Exercise guide
Dumbbell Hammer Press On Exercise Ball
- Intermediate
- Compound
- Rep-based
- Chest
- Shoulders
- Upper arms
- Waist
This compound movement targets the chest, shoulders, and triceps while significantly challenging core stability due to the unstable surface of the exercise ball. The neutral hammer grip reduces shoulder joint stress and places a greater emphasis on the triceps and sternal pectorals.
Reviewed by the Crucible team · Updated June 2026
Muscles worked
Setup
- Sit on the stability ball with a dumbbell in each hand resting on your thighs.
- Walk your feet forward while rolling your torso down until your upper back and neck are comfortably supported by the ball.
- Lift your hips into a bridge position so your body forms a straight line from knees to shoulders, with feet planted firmly at shoulder-width.
- Hold the dumbbells with a neutral grip (palms facing each other) at the sides of your chest.
How to do it
- Exhale as you press the dumbbells vertically toward the ceiling until your arms are fully extended, keeping the palms facing each other.
- Pause for a second at the top, focusing on squeezing the chest and triceps.
- Inhale as you slowly lower the dumbbells back to chest level, keeping your elbows tucked at roughly a 45-degree angle to your torso.
- Maintain a controlled 2-1-1 tempo (2 seconds down, 1 second pause, 1 second up).
Form checklist
- Keep your hips high and glutes engaged to maintain a flat 'bench' with your torso.
- Ensure your palms remain facing each other throughout the entire range of motion.
- Keep your feet flat on the floor and avoid letting the ball roll or wobble.
- Avoid locking your elbows out aggressively at the top of the movement.

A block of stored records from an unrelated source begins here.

/-- What post-increments of the operand and of its scales add. -/
theorem rdA_operands (a : Arch) (an : BitVec 4) (pi : Bool) (m : PV 64) (n k : Nat) (r : BitVec 4) :
    (applyIncrs a (incIf pi an n ++ scaleIncr m k)).rdA r = plus (a.rdA r)
      ((if pi = true ∧ r = an then n else 0) + if mcField m.v .scpi = 1 ∧ r.toNat = mcField m.v .sca then k else 0) :=
  (congrArg (Arch.rdA · r) List.foldl_append).trans ((rdA_scaleIncr ..).trans
    ((congrArg (plus · _) (rdA_incIf ..)).trans (plus_plus ..)))

/-! ### What a matrix operation adds -/

/-- A matrix operation is carried out by issuing it: it is enough to say what it adds, and when its path is free as it starts (`free`
reads the path). -/
theorem completes_mx {t : TileId} {c : Instr} {op : MxOp} {n k : Nat} {inc : BitVec 4 → Nat}
    (free : Map (PV 32) × Nat × Nat × Nat → Nat)
    (step : exec c s = .next (s.issueOp t.val (mxBundle op) n)) (ready : Ready s t.val n) (hw : op.WF = true)
    (hb : mxBad (s.tile t.val) op (s.tile t.val).seq.beat = none)
    (hi : ∀ a r, (applyIncrs a (mxStart (s.tile t.val).arch (s.tile t.val).seq.beat op).2).rdA r = plus (a.rdA r) (inc r))
    (hk : free (s.mxStarted t.val op).steady.2 = k) :
    Completes c s (fun u => free (u.tile t.val).steady.2 = k ∧
      ∀ r, (u.tile t.val).arch.rdA r = plus ((s.tile t.val).arch.rdA r) (inc r)) := by
  have steady := State.issueOp_mx_steady ready hw hb
  refine ⟨_, step, (congrArg free steady).trans hk, fun r => ?_⟩
  rw [rdA_of_steady steady, State.mxStarted, Tile.startMx_arch, hi,
    rdA_of_steady (congrArg (fun v : BeatView => v.2.2.2) State.atIssue_flown)]

end Sys2Proof.Machine
end


section
/-! SUPPORT. A beat of a tile with one operation in flight that makes no access in it: rows that clear, planes that are complete, and
rows of products that are due (03 R72, R74, R78; 02 R44). -/

namespace Sys2Proof.Machine

variable {s : State} {t b : Nat}

/-! ### Beats without an access -/

/-- A beat without an access of the engines leaves the tile, but for the effects of its operations. -/
theorem accessBeat_nil : (accessBeat s t b []).tile t = s.tile t := by
  have inject : s.injectTile t [] = s := ite_self s
  have kept : ∀ u : State, u = s → (u.modTile t (fun x => { x with flight := ((s.tile t).flight.zipIdx).map Prod.fst })).tile t =
      s.tile t := fun u hu => by
    rw [hu, State.tile_modTile_same, List.zipIdx_map_fst]
  exact kept (s.injectTile t []) inject

/-- A beat in which the operations in flight make no access is their effects. -/
theorem State.runFlights_none {fl : List Flight} (h : (s.tile t).flight = fl)
    (ha : ((fl.zipIdx).map (fun f => flightAccesses f.2 b f.1)).flatten = []) :
    (s.runAccesses t b).tile t = s.tile t ∧ s.runFlights t b = flightBeat (s.runAccesses t b) t b fl := by
  subst h
  have read : (s.runAccesses t b).tile t = s.tile t := (congrArg (fun l => (accessBeat s t b l).tile t) ha).trans accessBeat_nil
  exact ⟨read, congrArg (fun x : Tile => flightBeat _ t b x.flight) read⟩

/-- With nothing in flight a beat leaves the tile. -/
theorem State.runFlights_idle (h : (s.tile t).flight = []) : (s.runFlights t b).tile t = s.tile t := by
  obtain ⟨read, run⟩ := State.runFlights_none h (b := b) rfl
  have empty : ∀ r : State, flightBeat r t b [] = r.modTile t (.withFlight []) := fun _ => rfl
  rw [run, empty, State.tile_modTile_same, read, ← h]
  rfl

theorem State.modTile_flight_arch (u : State) (l : List Flight) :
    ((u.modTile t (.withFlight l)).tile t).arch = (u.tile t).arch :=
  (congrArg Tile.arch (u.tile_modTile_same t (.withFlight l)) :)

/-- The registers after the effects of one operation that drains nothing: rows enter, are cleared or loaded, and it takes its effect. -/
theorem flightBeat_one (r : State) {f g : Flight} (hg : enterRow (drainStep r t b f).2 t b ([(drainStep r t b f).1].any
      (loadsPlane b (streamPlane (drainStep r t b f).1))) (drainStep r t b f).1 = g) : ((flightBeat r t b [f]).tile t).arch =
    ((flightEffect ((drainStep r t b f).2.clearsLoads t b g) t b g).2.tile t).arch := by
  subst hg
  exact State.modTile_flight_arch _ _

/-- A beat in which no bundle issues, before the last one of the round, with operations in flight that make no access in it. -/
theorem State.heldBeat_arch {fl : List Flight} (hb : (s.tile t).seq.beat = b) (hl : b ≠ s.lastBeat t) (h : (s.tile t).flight = fl)
    (ha : ((fl.zipIdx).map (fun f => flightAccesses f.2 b f.1)).flatten = []) :
    ∃ r : State, r.tile t = s.tile t ∧ ((s.heldBeat t).tile t).arch = ((flightBeat r t b fl).tile t).arch := by
  subst hb
  have tile := s.atBeat_tile (t := t) (s.tile t).seq.beat
  obtain ⟨read, run⟩ := State.runFlights_none ((congrArg Tile.flight tile).trans h) ha
  refine ⟨_, read.trans tile, ?_⟩
  rw [State.heldBeat_eq hl, State.tile_modTile_same, run]
  rfl

/-! ### Tally rows -/

/-- Zeros written in columns of a row are puts in the Tally file. -/
theorem tally_zeros (a : Arch) (row : Nat) (l : List Nat) : (l.foldl (fun a c => a.wrT row c .zero) a).tally =
    (l.map (64 * row + ·)).foldl (fun m k => m.put k TEnt.zero .zero) a.tally := by
  induction l generalizing a with
  | nil => rfl
  | cons c l ih => exact ih (a.wrT row c .zero)

theorem Arch.rdT_clearRow_same (a : Arch) (row : Nat) {c : Nat} (hc : c < 64) : (a.clearRow row).rdT row c = .zero := by
  simp only [Arch.clearRow, Arch.rdT, tally_zeros]
  exact Map.get_putEach TEnt.zero (fun _ => .zero) _ a.tally (List.mem_map_of_mem (List.mem_range.mpr hc))

theorem rdT_of_tally {a b : Arch} (h : a.tally = b.tally) (r c : Nat) : a.rdT r c = b.rdT r c := by rw [Arch.rdT, Arch.rdT, h]

/-- Zeros written in columns of a row leave the other rows. -/
theorem rdT_zeros_ne (a : Arch) {row r c : Nat} (l : List Nat) (hl : ∀ n ∈ l, n < 64) (hr : row ≠ r) (hc : c < 64) :
    (l.foldl (fun a c => a.wrT row c .zero) a).rdT r c = a.rdT r c :=
  List.foldlRecOn l (fun a c => a.wrT row c .zero) (motive := fun z : Arch => z.rdT r c = a.rdT r c) rfl
    (fun z hz n hn => (z.rdT_wrT_ne row n r c .zero (hl n hn) hc (.inl hr)).trans hz)

theorem Arch.rdT_clearRow_ne (a : Arch) {row r c : Nat} (hr : row ≠ r) (hc : c < 64) : (a.clearRow row).rdT r c = a.rdT r c := by
  have tally : (a.clearRow row).tally = ((List.range 64).foldl (fun a c => a.wrT row c .zero) a).tally := by rw [Arch.clearRow]
  exact (rdT_of_tally tally r c).trans (rdT_zeros_ne a _ (fun _ => List.mem_range.mp) hr hc)

theorem Arch.clearRow_checks (a : Arch) (row : Nat) :
    (a.clearRow row).cksum = a.cksum.put row 0 0 ∧ (a.clearRow row).ckvClear = a.ckvClear.put row false false := by
  have kept := foldl_same (fun a : Arch => (a.cksum, a.ckvClear)) (fun a c => a.wrT row c .zero) (List.range 64) a (fun _ _ => rfl)
  obtain ⟨hk, hv⟩ := Prod.mk.inj kept
  simp only [Arch.clearRow, hk, hv, and_self]

/-- A Tally row is clear: its entries and its checksum are 0, and CKV is set. -/
def Arch.RowClear (a : Arch) (row : Nat) : Prop :=
  (∀ c, c < 64 → a.rdT row c = .zero) ∧ a.cksum.get row 0 = 0 ∧ a.ckvClear.get row false = false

- Keep your shoulder blades retracted and pressed into the ball for stability.
Pro tips
- Imagine trying to squeeze the dumbbells toward each other at the top of the rep to increase pectoral fiber recruitment.
- Drive through your heels to engage the posterior chain, which provides a more stable platform for the upper body press.
Make it harder
- Narrow your foot stance to reduce your base of support, forcing the core to work harder to prevent rotation.
- Perform the press unilaterally, completing all reps on one side before switching to increase the anti-rotational demand.
Frequently asked
- What muscles does the dumbbell hammer press on exercise ball work?
- The dumbbell hammer press on exercise ball primarily targets the pectorals, and also works the abs, deltoids, obliques, serratus anterior, and triceps as secondary muscles.
- What equipment do you need for the dumbbell hammer press on exercise ball?
- The dumbbell hammer press on exercise ball uses dumbbell.
- Is the dumbbell hammer press on exercise ball good for beginners?
- The dumbbell hammer press on exercise ball is rated intermediate. Build a base with simpler variations first, then progress to it with light load and strict form.